#### [Work instruction]
When you reach the line containing "if e.2.state == .complete" in the data below, begin returning lines exactly as written, and stop once the line containing "def State.seqWakes (s" has been returned.

#### [Listed entries]

-- ==== Sys2Proof/Machine/Sched.lean ====
section
/-!
DEFINITION. Commands (R384 to R391, R430): fetch, refusal, readiness, completion and publication; the scheduler (R392 to R395, R470);
cancellation (R328, R396); pre-emption (R397, R398); device launches (R327) and `exit` (R167, R257).
-/
namespace Sys2Proof.Machine

/-! ### Completion and publication (R390, R391, R430) -/

def CmdState.isDone : CmdState → Bool
  | .complete | .published => true
  | _ => false

def Cmd.isDone (c : Cmd) : Bool := c.state.isDone

/-- The status word of a publication is written (R391). -/
def State.putStatus (s : State) (q asid va v : Nat) : Except (Nat × Nat) State :=
  match s.translate (.io (q / 512)) asid va .write with
  | (.frame pa _, s) => s.writePhys (.io (q / 512)) pa 8 v
  | (.busy pa n, _) => .error (pa, n)
  | (_, s) => .ok s

/-- Publish a level's status through a counter (R391): the status word, then the increment; dropped, with event 0x17, where the
counter can no longer be reached. The error is a range of memory that something is under way at. -/
def State.publish (s : State) (q asid : Nat) (va : DWord) (code reason : Nat) : Except (Nat × Nat) State :=
  if va = 0 then .ok s
  else
    match s.counterPlace (.io (q / 512)) asid va.toNat .write with
    | .at' pa =>
      if ¬ (s.canPut (ioStop (q / 512)) pa 8) then .error (pa, 8)
      else
        match s.putStatus q asid (va.toNat + 8) (code + reason * 2 ^ 8) with
        | .ok s => .ok ((s.writeHome (ioStop (q / 512)) pa (bytesOf 8 (s.curNat pa 8 + 1))).noteCounters s none pa 8)
        | .error x => .error x
    | .busy pa n => .error (pa, n)
    | _ => .ok (s.event q (eventRecord asid 0 0x17 va.toNat))

/-- Every earlier command of the queue has published (R430). -/
def State.inOrder (s : State) (c : Cmd) : Bool :=
  s.cmds.all (fun (e : Nat × Cmd) => e.2.queue != c.queue || decide (c.seq ≤ e.2.seq) || e.2.state == .published)

/-- Commands of a level's identity, among those appended before a number and after the level's last publication (R390). -/
def State.levelCmds (s : State) (e : Cmd) (l : Level) : List (Nat × Cmd) :=
  let same := fun (c : Cmd) => c.known && c.asid == e.asid && idsAt c.ids l == idsAt e.ids l
  let from' := s.cmds.foldl (fun (n : Nat) x => if same x.2 ∧ x.2.pubs.contains l ∧ x.2.waitSeq < e.waitSeq then Nat.max n x.2.waitSeq else n) 0
  s.cmds.filter (fun (x : Nat × Cmd) => same x.2 && decide (x.2.seq < e.waitSeq) && decide (from' ≤ x.2.seq))

/-- A level that an END command ends is complete: every member appended before that command was fetched has published, and no slot
appended before it is still unfetched in a queue of the address space. -/
def State.levelReady (s : State) (n : Nat) (l : Level) : Bool :=
  match s.cmd n with
  | none => false
  | some e =>
    e.known && e.state == .published && endsLevel e.ids l && l != .launch && !e.pubs.contains l &&
    s.queues.all (fun (q : Nat × Queue) => q.2.qcfg.bits 47 32 != e.asid || q.2.seqs.all (fun x => decide (e.waitSeq ≤ x))) &&
    (s.levelCmds e l).all (fun x => x.2.state == .published)

/-- The levels published before a level (R391). -/
def levelsBefore : Level → List Level
  | .launch => []
  | .graph => [.launch]
  | .phase => [.launch, .graph]
  | .job => [.launch, .graph, .phase]

/-- A level of a command may be published: the lower levels that its members end, and that are complete too, have been (R391). -/
def State.levelTurn (s : State) (n : Nat) (l : Level) : Bool :=
  match s.cmd n with
  | none => false
  | some e => (s.levelCmds e l).all (fun x => (levelsBefore l).all (fun k => !s.levelReady x.1 k))

/-- Ask for the publications that have become due. -/
def State.askPublish (s : State) : State :=
  let s := s.cmds.foldl (fun (s : State) e =>
    if e.2.state == .complete && s.inOrder e.2 then s.send (.levelComplete .launch e.1) else s) s
  [Level.graph, .phase, .job].foldl (fun (s : State) l => s.cmds.foldl (fun (s : State) e =>
    if s.levelReady e.1 l then s.send (.levelComplete l e.1) else s) s) s

/-- A command completes with a code and a reason: its grid slots and segments are released (R361). -/
def State.completeCmd (s : State) (n code reason : Nat) : State :=
  match s.cmd n with
  | none => s
  | some c =>
    if c.isDone then s
    else
      let s := s.setCmd n { c with state := .complete, code := Nat.max c.code code, reason := if c.reason = 0 then reason else c.reason, segs := [] }
      let s := { s with dies := s.dies.map (fun (e : Nat × Die) =>
        (e.1, { e.2 with grids := e.2.grids.keep (fun _ g => g.owner != n) })) }
      (s.withdrawSteals (fun l _ => l == n)).askPublish
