/-- The steps that the hardware can make now. -/
def State.hardwareSteps (s : State) : List Instr :=
  (if s.resetEnds then [.powerOn] else []) ++ (if s.expired.isSome then [.holdLimitExpire] else []) ++
  (if s.roundDue || s.saveDue then [.schedulerRound] else []) ++ (if s.lastRound + 4096 ≤ s.cycle then [.schedulerRoundTimer] else []) ++
  s.queues.keys.filterMap (fun q => if s.canFetch q then some (.slotFetch q) else none) ++
  s.cmds.filterMap (fun (e : Nat × Cmd) => s.cmdNext e.1 e.2) ++
  s.ops.filterMap (fun (e : Nat × Op) => s.opNext e.1 e.2) ++
  s.rods.filterMap (fun (e : Nat × Rod) => s.entryNext e.1 e.2)

/-- The wakes that the counter units have to send: to a rod that could go on, one at a time (R326, R413). -/
def State.seqWakes (s : State) : List OwnWork :=
  s.rods.flatMap (fun (e : Nat × Rod) => [SlotId.a, SlotId.b].filterMap (fun sl =>
    let r := rodOfKey e.1
    match (e.2.slot sl).bind (·.wait) with
    | some (.seqwt pa thr) =>
      if s.canIssue r e.2 ∧ s.seqReached pa thr ∧ s.under.contains (.seqwtWake r sl) = false then some (.seqWake r sl (stopOf (s.homeDie pa))) else none
    | _ => none))

/-- Everything the hardware can do now. -/
def State.hardware (s : State) : List Turn := s.hardwareSteps.map Turn.instr ++ (s.rootWork ++ s.readAsks ++ s.seqWakes).map Turn.own

/-! ### What a (rod, slot) pair does next (R155) -/

/-- The instruction a slot stands at. -/
def Slot.instr (y : Slot) : Option Instr :=
  match y.word with
  | none => none
  | some w => match decode w with
    | .ok i => some i
    | .error _ => none

/-- What a waiting slot does when its wait may be over. -/
def State.waitNext (s : State) (r : RodId) (sl : SlotId) (y : Slot) (w : Wait) : Option Instr :=
  match w with
  | .flags _ => if y.started.isSome then y.instr else some (.clauseStart r sl)
  | .fullEmpty ls got => if (if got.isEmpty then ls.all s.lineMet else s.partMet ls) then some (.fullEmptyRelease r sl) else none
  | .rtake => some (.rtakeGrant r sl)
  | .sleep til => if til ≤ s.cycle then some (.sleepExpire r sl) else none
  | .waitany [] _ => y.instr
  | .waitany _ til => match til with
    | some t => if t ≤ s.cycle then some (.waitanyTimeout r sl) else none
    | none => none
  | .barrier b phase => if (s.bar b).holds phase then none else y.instr
  | .translation | .take | .promotion | .promoted _ _ | .turn | .seqwt _ _ => none
  | .memory | .ops | .matrix | .copy | .neighbour | .control | .rgive | .rendezvous => if y.started.isSome then y.instr else some (.clauseStart r sl)

/-- What a pair does next, if it can do anything. -/
def State.pairNext (s : State) (r : RodId) (sl : SlotId) : Option Turn :=
  match s.rod r with
  | none => none
  | some x =>
    match x.slot sl with
    | none => none
    | some y =>
      if x.frozen || y.stopped || x.run == .halted || !((s.chain r.chain).map Chain.here).getD false then none
      else if s.windingUp r x then
        (if y.started.isSome ∧ y.wait.isNone then (if y.breaks then some (.instr (.breakBitHit r sl)) else y.instr.map .instr) else none)
      else if x.suspended then none
      else if (x.overdue s.cycle).isSome ∧ x.swapSlot = some sl then some (.ageing r)
      else
        match y.wait with
        | some w => (s.waitNext r sl y w).map .instr
        | none =>
          if y.started.isNone then some (.instr (.clauseStart r sl))
          else if y.breaks then some (.instr (.breakBitHit r sl))
          else y.instr.map .instr
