/-- R89 to R92: a home slice answers a read from D, forwards it to an owner, grants a registration and records its owner, revokes another owner's first, and
takes a write-back or an owner's answer to D; a request that cannot be served waits in its order. -/
def Sys2Proof.Claims.HomeSlice : Prop :=
  ∀ (s : State) (wd : Nat),
    (∀ rd u, Came s u wd (.read rd) → (Served u wd (.read rd) →
        (∀ c, u.homeOf wd = some (.owned (.core c)) → exec (.homeRead rd wd) s = .next (u.send (.l1Forward c wd rd))) ∧
        (∀ d, u.homeOf wd = some (.owned (.die d)) → exec (.homeRead rd wd) s = .next (u.toDie (u.homeDie (4 * wd)) d (.nonhomeForward d wd rd))) ∧
        (u.homeOf wd = none ∨ u.homeOf wd = some .lost → exec (.homeRead rd wd) s =
          .next ((u.hostLine wd .shared).deliver (u.homeDie (4 * wd)) rd wd (u.curWord wd) u.cycle))) ∧
      (¬ Served u wd (.read rd) → exec (.homeRead rd wd) s = .next (u.setHomeQ wd (u.homeQ wd ++ [.read rd])))) ∧
    (∀ p u, Came s u wd (.reg p false) → (Served u wd (.reg p false) →
        (u.homeOf wd = none → (u.curWord wd).lost = false → ∃ t, exec (.homeRegister p wd) s = .next t ∧ t.homeOf wd = some (.owned (ownerOf p)) ∧
          t.mem = u.mem ∧ grantMsg p wd none ∈ t.under) ∧
        (∀ o, u.homeOf wd = some (.owned o) → o ≠ ownerOf p → exec (.homeRegister p wd) s = .next (u.startRevoke wd o (.reg p false))) ∧
        (u.homeOf wd = some (.owned (ownerOf p)) → exec (.homeRegister p wd) s = .next (u.grant p wd none))) ∧
      (¬ Served u wd (.reg p false) → exec (.homeRegister p wd) s = .next (u.queueAt wd (.reg p false)))) ∧
    (∀ p u, Came s u wd (.reg p true) →
      (Served u wd (.reg p true) → u.homeOf wd = none → (u.curWord wd).lost = false → ∃ t, exec (.homeRegisterFetch p wd) s = .next t ∧
        t.homeOf wd = some (.owned (ownerOf p)) ∧ t.mem = u.mem ∧ grantMsg p wd (some (u.curWord wd).val) ∈ t.under) ∧
      (¬ Served u wd (.reg p true) → exec (.homeRegisterFetch p wd) s = .next (u.queueAt wd (.reg p true)))) ∧
    (∀ p v, (s.homeOf wd = some (.owned (ownerOf p)) → ∃ t, exec (.homeWriteBack p wd v) s = .next t ∧ t.homeOf wd = none ∧ t.memWord wd = v) ∧
      (s.homeOf wd = some (.waiting (ownerOf p)) → ∃ t, exec (.homeWriteBack p wd v) s = .next t ∧ t.homeOf wd = s.homeOf wd ∧ t.memWord wd = v) ∧
      (s.homeOf wd = none → ∃ t, exec (.homeWriteBack p wd v) s = .next t ∧ t.homeOf wd = none ∧ t.mem = s.mem) ∧
      (s.homeOf wd = some (.waiting (ownerOf p)) → ∃ x : State, exec (.homeOwnerAnswer p wd (some v)) s = .next (x.homeDrain wd ((s.homeQ wd).length + 1)) ∧
        x.homeOf wd = none ∧ x.memWord wd = v ∧ x.homeQ wd = s.homeQ wd) ∧
      (s.homeOf wd = some (.waiting (ownerOf p)) → s.homeQ wd = [] → ∃ t, exec (.homeOwnerAnswer p wd none) s = .next t ∧ t.homeOf wd = none ∧ t.mem = s.mem))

#### [Worked solution]
    if e.2.state == .complete && s.inOrder e.2 then s.send (.levelComplete .launch e.1) else s) s
  [Level.graph, .phase, .job].foldl (fun (s : State) l => s.cmds.foldl (fun (s : State) e =>
    if s.levelReady e.1 l then s.send (.levelComplete l e.1) else s) s) s

/-- A command completes with a code and a reason: its grid slots and segments are released (R361). -/
def State.completeCmd (s : State) (n code reason : Nat) : State :=
  match s.cmd n with
  | none => s
  | some c =>
    if c.isDone then s
    else
      let s := s.setCmd n { c with state := .complete, code := Nat.max c.code code, reason := if c.reason = 0 then reason else c.reason, segs := [] }
      let s := { s with dies := s.dies.map (fun (e : Nat × Die) =>
        (e.1, { e.2 with grids := e.2.grids.keep (fun _ g => g.owner != n) })) }
      (s.withdrawSteals (fun l _ => l == n)).askPublish
/-- The steps that the hardware can make now. -/
def State.hardwareSteps (s : State) : List Instr :=
  (if s.resetEnds then [.powerOn] else []) ++ (if s.expired.isSome then [.holdLimitExpire] else []) ++
  (if s.roundDue || s.saveDue then [.schedulerRound] else []) ++ (if s.lastRound + 4096 ≤ s.cycle then [.schedulerRoundTimer] else []) ++
  s.queues.keys.filterMap (fun q => if s.canFetch q then some (.slotFetch q) else none) ++
  s.cmds.filterMap (fun (e : Nat × Cmd) => s.cmdNext e.1 e.2) ++
  s.ops.filterMap (fun (e : Nat × Op) => s.opNext e.1 e.2) ++
  s.rods.filterMap (fun (e : Nat × Rod) => s.entryNext e.1 e.2)

/-- The wakes that the counter units have to send: to a rod that could go on, one at a time (R326, R413). -/
def State.seqWakes (s : State) : List OwnWork :=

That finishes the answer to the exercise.